----- Material shown

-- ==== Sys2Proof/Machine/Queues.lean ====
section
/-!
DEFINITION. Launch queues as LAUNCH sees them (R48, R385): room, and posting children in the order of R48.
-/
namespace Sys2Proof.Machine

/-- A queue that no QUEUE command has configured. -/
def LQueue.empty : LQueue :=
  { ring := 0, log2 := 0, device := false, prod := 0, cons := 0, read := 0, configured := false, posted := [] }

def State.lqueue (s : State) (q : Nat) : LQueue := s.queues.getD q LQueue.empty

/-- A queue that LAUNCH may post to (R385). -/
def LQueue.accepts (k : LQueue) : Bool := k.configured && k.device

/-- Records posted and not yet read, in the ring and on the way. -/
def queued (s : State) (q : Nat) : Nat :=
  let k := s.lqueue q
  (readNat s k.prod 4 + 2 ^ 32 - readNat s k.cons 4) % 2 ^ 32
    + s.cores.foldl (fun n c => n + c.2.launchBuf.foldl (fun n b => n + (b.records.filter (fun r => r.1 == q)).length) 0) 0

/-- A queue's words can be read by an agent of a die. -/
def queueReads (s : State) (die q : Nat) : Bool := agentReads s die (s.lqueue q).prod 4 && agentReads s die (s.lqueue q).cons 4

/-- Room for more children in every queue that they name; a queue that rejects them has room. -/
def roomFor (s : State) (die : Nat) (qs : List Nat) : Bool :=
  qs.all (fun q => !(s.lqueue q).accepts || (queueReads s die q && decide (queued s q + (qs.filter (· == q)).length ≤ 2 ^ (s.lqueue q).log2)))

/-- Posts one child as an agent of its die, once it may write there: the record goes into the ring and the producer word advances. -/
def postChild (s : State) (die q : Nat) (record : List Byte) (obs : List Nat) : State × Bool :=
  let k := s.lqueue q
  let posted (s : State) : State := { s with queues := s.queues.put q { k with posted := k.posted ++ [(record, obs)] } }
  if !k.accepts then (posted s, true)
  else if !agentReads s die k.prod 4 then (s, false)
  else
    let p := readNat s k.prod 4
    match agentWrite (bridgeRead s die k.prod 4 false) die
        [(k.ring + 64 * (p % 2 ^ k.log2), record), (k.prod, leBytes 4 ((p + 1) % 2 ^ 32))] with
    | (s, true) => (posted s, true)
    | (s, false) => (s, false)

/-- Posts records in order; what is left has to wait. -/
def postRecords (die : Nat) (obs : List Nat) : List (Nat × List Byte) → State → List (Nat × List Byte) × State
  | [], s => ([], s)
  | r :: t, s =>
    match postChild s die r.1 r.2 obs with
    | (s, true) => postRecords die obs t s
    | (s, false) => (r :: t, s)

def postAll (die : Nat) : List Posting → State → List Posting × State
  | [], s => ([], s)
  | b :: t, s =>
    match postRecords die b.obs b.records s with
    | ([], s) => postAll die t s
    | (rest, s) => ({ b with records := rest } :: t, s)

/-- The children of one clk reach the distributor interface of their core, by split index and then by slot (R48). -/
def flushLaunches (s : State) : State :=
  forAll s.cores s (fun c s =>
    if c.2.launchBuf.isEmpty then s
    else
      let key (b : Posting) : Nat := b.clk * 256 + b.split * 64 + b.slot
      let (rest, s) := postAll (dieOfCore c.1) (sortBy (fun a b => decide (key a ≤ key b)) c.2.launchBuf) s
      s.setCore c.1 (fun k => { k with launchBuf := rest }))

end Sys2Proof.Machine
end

----------

#### [Work order]
Only the lines from the line with "if c.2.launchBuf.isEmpty then s" to the final line of the entries are to be returned, each exactly as written, both ends included.

#### [Result below]
    if c.2.launchBuf.isEmpty then s
    else
      let key (b : Posting) : Nat := b.clk * 256 + b.split * 64 + b.slot
      let (rest, s) := postAll (dieOfCore c.1) (sortBy (fun a b => decide (key a ≤ key b)) c.2.launchBuf) s
      s.setCore c.1 (fun k => { k with launchBuf := rest }))

end Sys2Proof.Machine
end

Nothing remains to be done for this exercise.